Figure 4: Test Results for Lap-Shear Tensile Data of Friction Stir Spot Welds in 0.45-mm CR4-GI.H-10
Figure 5: Friction Stir Spot Weld in 0.45-mm CR4-GI Fractured in Lap-Shear Tensile.H-10
Figure 6 shows the load-extension curves for a set of eight friction stir spot welds tests in T-peel. A representative fracture of T-peel specimen is shown in Figure 7.
Figure 6: Test Results for T-Peel Data of Friction Stir Spot Welds in 0.45-mm CR4-GI.H-10
Figure 7: Friction Stir Spot Weld in 0.45-mm CR4-GI Fractured in T-Peel.H-10
Figure 8 shows the load extension curves for a set of 13 friction stir spot welds tested in cross tension. Representative geometry and fracture of cross tension specimen are shown in Figure 9.
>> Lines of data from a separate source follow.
-- ==== Sys2Proof/Tests/Slice0.lean ====
section
/-! SUPPORT. Tests: the well-formedness smoke test, command bytes written out from 30_encoding.md R81 and
R82, one-step vectors of 95_test_vectors.md, the worked texts of R98 and R99, and for every obligation
with hypotheses a concrete state and operands that meet them. -/

namespace Sys2Proof.Tests

open Sys2Proof.Machine

/-! ### States -/

/-- A build with the ceiling `n + 1` and the default parameters (00_scope.md R5). -/
def ceiling (n : Fin 65535) : Build := { ceilPred := n, ackOnTimeout := true, snapshot := .linesLink }

/-- The reset state with `CEIL = 100`, as 95_test_vectors.md takes it. -/
def hundred : State := { State.reset with build := ceiling 99 }

/-- The reset state with `CEIL = 2`. -/
def small : State := { State.reset with build := ceiling 1 }

/-- A state of a running command with `CEIL = 2` and the countdown just loaded. -/
def running (i : Instr) (place : Seq) : State :=
  { small with
    cmd := encode i, status := Status.accepted, attn := true, dir := modeDir place.mode
    seq := place, tmr := 2 }

/-- The same in the attempt `n` of a Monitor transaction. -/
def attempt (i : Instr) (place : Seq) (quiet : Bool) (n : Byte) : State :=
  { running i place with q := quiet, attempts := n }

/-- The state that an outcome answers, and `s` itself where it answers none. -/
def stateOf (s : State) : Host.Outcome State Fault Refusal → State
  | .next t => t
  | .fault _ => s
  | .refused _ => s

/-! ### Well-formedness -/

/-- DIAG_RD with `SEL` 5 is ill formed (R83). -/
theorem test_wf_diag_select : (Instr.diagRd 5).wf = false ∧ (Instr.diagRd 4).wf = true := by decide

/-- A reserved offset has no register name (R98). -/
theorem test_wf_reserved_name :
    (AsmLine.rd (.reservedLow 0)).wf = false ∧ (AsmLine.wr (.reservedMid 3) 1).wf = false ∧
      (AsmLine.rd (.reservedHigh 37)).wf = false ∧ (AsmLine.rd .lines).wf = true := by decide

/-- `diag` takes 0..4 (R99). -/
theorem test_wf_diag_line : (AsmLine.diag 7).wf = false ∧ (AsmLine.diag 0).wf = true := by decide

/-- `ldmsg` gives at most `len` bytes (R99), and no byte without a register. -/
theorem test_wf_ldmsg :
    (AsmLine.ldmsg true 0 1 [1, 2]).wf = false ∧
      (AsmLine.ldmsg true 0 9 [1, 2, 3, 4, 5, 6, 7, 8, 9]).wf = false ∧
      (AsmLine.ldmsg false 0 2 [1, 2]).wf = true := by decide

/-! ### Decoding: bytes written out as `SEL` `M` `OP` (R81, R82) -/

theorem test_decode_xfer :
    decode 0b000_0_0001 = .ok (.xfer .write) ∧ decode 0b000_1_0001 = .ok (.xfer .read) := by decide

theorem test_decode_setdir :
    decode 0b000_0_0010 = .ok (.setdir .drive) ∧ decode 0b000_1_0010 = .ok (.setdir .sense) := by
  decide

theorem test_decode_setattn :
    decode 0b000_0_0011 = .ok (.setattn false) ∧ decode 0b000_1_0011 = .ok (.setattn true) := by
  decide

theorem test_decode_transactions :
    decode 0b000_0_0100 = .ok .ctrl ∧ decode 0b000_0_0101 = .ok .mon ∧
      decode 0b000_0_0110 = .ok .monQ ∧ decode 0b000_0_0111 = .ok .monRetry := by decide

theorem test_decode_fwd :
    decode 0b000_0_1000 = .ok (.fwd .monitorForward) ∧
      decode 0b000_1_1000 = .ok (.fwd .controlForward) := by decide

theorem test_decode_diagRd :
    decode 0b000_0_1001 = .ok (.diagRd 0) ∧ decode 0b001_0_1001 = .ok (.diagRd 1) ∧
      decode 0b010_0_1001 = .ok (.diagRd 2) ∧ decode 0b011_0_1001 = .ok (.diagRd 3) ∧
      decode 0b100_0_1001 = .ok (.diagRd 4) := by decide

/-- The error bytes of vectors V50 to V56, and `OP = 0` with every other bit set. -/
theorem test_decode_rejects :
    decode 0x00 = .error .illegalOp ∧ decode 0x0A = .error .illegalOp ∧
      decode 0xFF = .error .illegalOp ∧ decode 0xF0 = .error .illegalOp ∧
      decode 0x21 = .error .reservedField ∧ decode 0x14 = .error .reservedField ∧
      decode 0x28 = .error .reservedField ∧ decode 0x19 = .error .reservedField ∧
      decode 0xF9 = .error .reservedField := by decide

set_option maxRecDepth 8000 in
/-- The count below 95_test_vectors.md V61: 17 legal bytes of 256. -/
theorem test_decode_counts :
    ((List.range 256).countP fun n =>
      match decode (BitVec.ofNat 8 n) with
      | .ok i => i.wf
      | .error _ => false) = 17 := by decide

theorem test_table_word :
    decodeTableWord 8 0x18 = some (.fwd .controlForward) ∧ decodeTableWord 8 0x0F = none := by decide

/-- `withFetchWord` runs the command as the next step: V12 from reset. -/
theorem test_fetch :
    (stateOf hundred (step (hundred.withFetchWord 8 0x12))).trace = [.dirSense] := by decide

/-! ### The window (20_memory.md R61, R67) -/

/-- The first and the last offset of each run of registers. -/
theorem test_window_offsets :
    WinReg.ofOffset 0x07 = .msgAddr 3 ∧ WinReg.ofOffset 0x0E = .xferT true ∧
      WinReg.ofOffset 0x0F = .xferT false ∧ WinReg.ofOffset 0x17 = .msgBuf 7 ∧
      WinReg.ofOffset 0x19 = .ceil false ∧ WinReg.ofOffset 0x1F = .reservedLow 5 ∧
      WinReg.ofOffset 0x3A = .monT 13 true ∧ WinReg.ofOffset 0x3B = .monT 13 false ∧
      WinReg.ofOffset 0x49 = .ctlT 4 false ∧ WinReg.ofOffset 0x59 = .ctlT 12 false ∧
      WinReg.ofOffset 0x7F = .reservedHigh 37 := by decide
Figure 8: Test Results for Cross-Tension Data of Friction Stir Spot Welds in 0.45-mm CR4-GI.H-10
Figure 9: Friction Stir Spot Weld in 0.45-mm CR4-GI Fractured in Cross-Tension.H-10
A table showing the overall results for the FSSW joints produced herein are shown in Table 1 below:
Table 1: Summary of Fracture Loads and Energies from Friction Stir Spot Welds made in Ultra-Thin CR4-GI for Three Unique Test Configurations.H-10
While each specific test orientation demonstrated the ability for the weld nugget to pull out of the ultra-thin top sheet and remain with the lower 1.2-mm-thick sheet, the overall ratios between fracture loads suggest there is an area for improvement with respect to T-peel.
Friction Stir Welding
Figure 1: Basic steps of both inertia and CD friction welding.
The Friction Stir Welding family of processes relies on significant plastic deformation or forging action to overcome the barriers to solid-state welding. Frictional heating dominates at the beginning of the process, followed by the heating due to plastic deformation once the forging action begins. The friction welding processes which use rotation of one part against another are inertia and continuous (or direct)-drive friction welding. These are the most common of the friction welding processes and are ideal for round bars or tubes. In both inertia and Continuous-Drive (CD) friction welding, one part is rotated at high speeds relative to the other part (Figure 1). They are then brought together under force creating frictional heating which softens (reduces the YS) the material at and near the joint to facilitate the forging action, which, in turn, produces further heating. Following a sufficient amount of time to properly heat the parts, a high upset force is applied which squeeze the softened hot metal out into the “flash”. Any contaminants are squeezed out as well as the weld is formed. The flash is usually removed immediately after welding while it is still hot.A-11, P-6
Friction Stir Welding
Friction Stir Welding (FSW) is a revolutionary new friction welding process that was developed in the early 1990s by the British Welding Institute (TWI). Whereas processes such as inertia and Continuous-Drive (CD) friction welding are primarily limited to round parts, FSW (Figure 2) produces solid-state friction welds using conventional joint design such as butt joints. FSW relies on the frictional heat created when a special non-consumable pin tool is rotated along the joint against the top of the two pieces being welded. As the process begins, frictional heating softens (or plasticizes) metal at the joint, facilitating a stirring action of plasticized metal. Further heating that is generated by the plastic deformation becomes the main source of heating as the weld progresses. The two videos following provide more insight on the process.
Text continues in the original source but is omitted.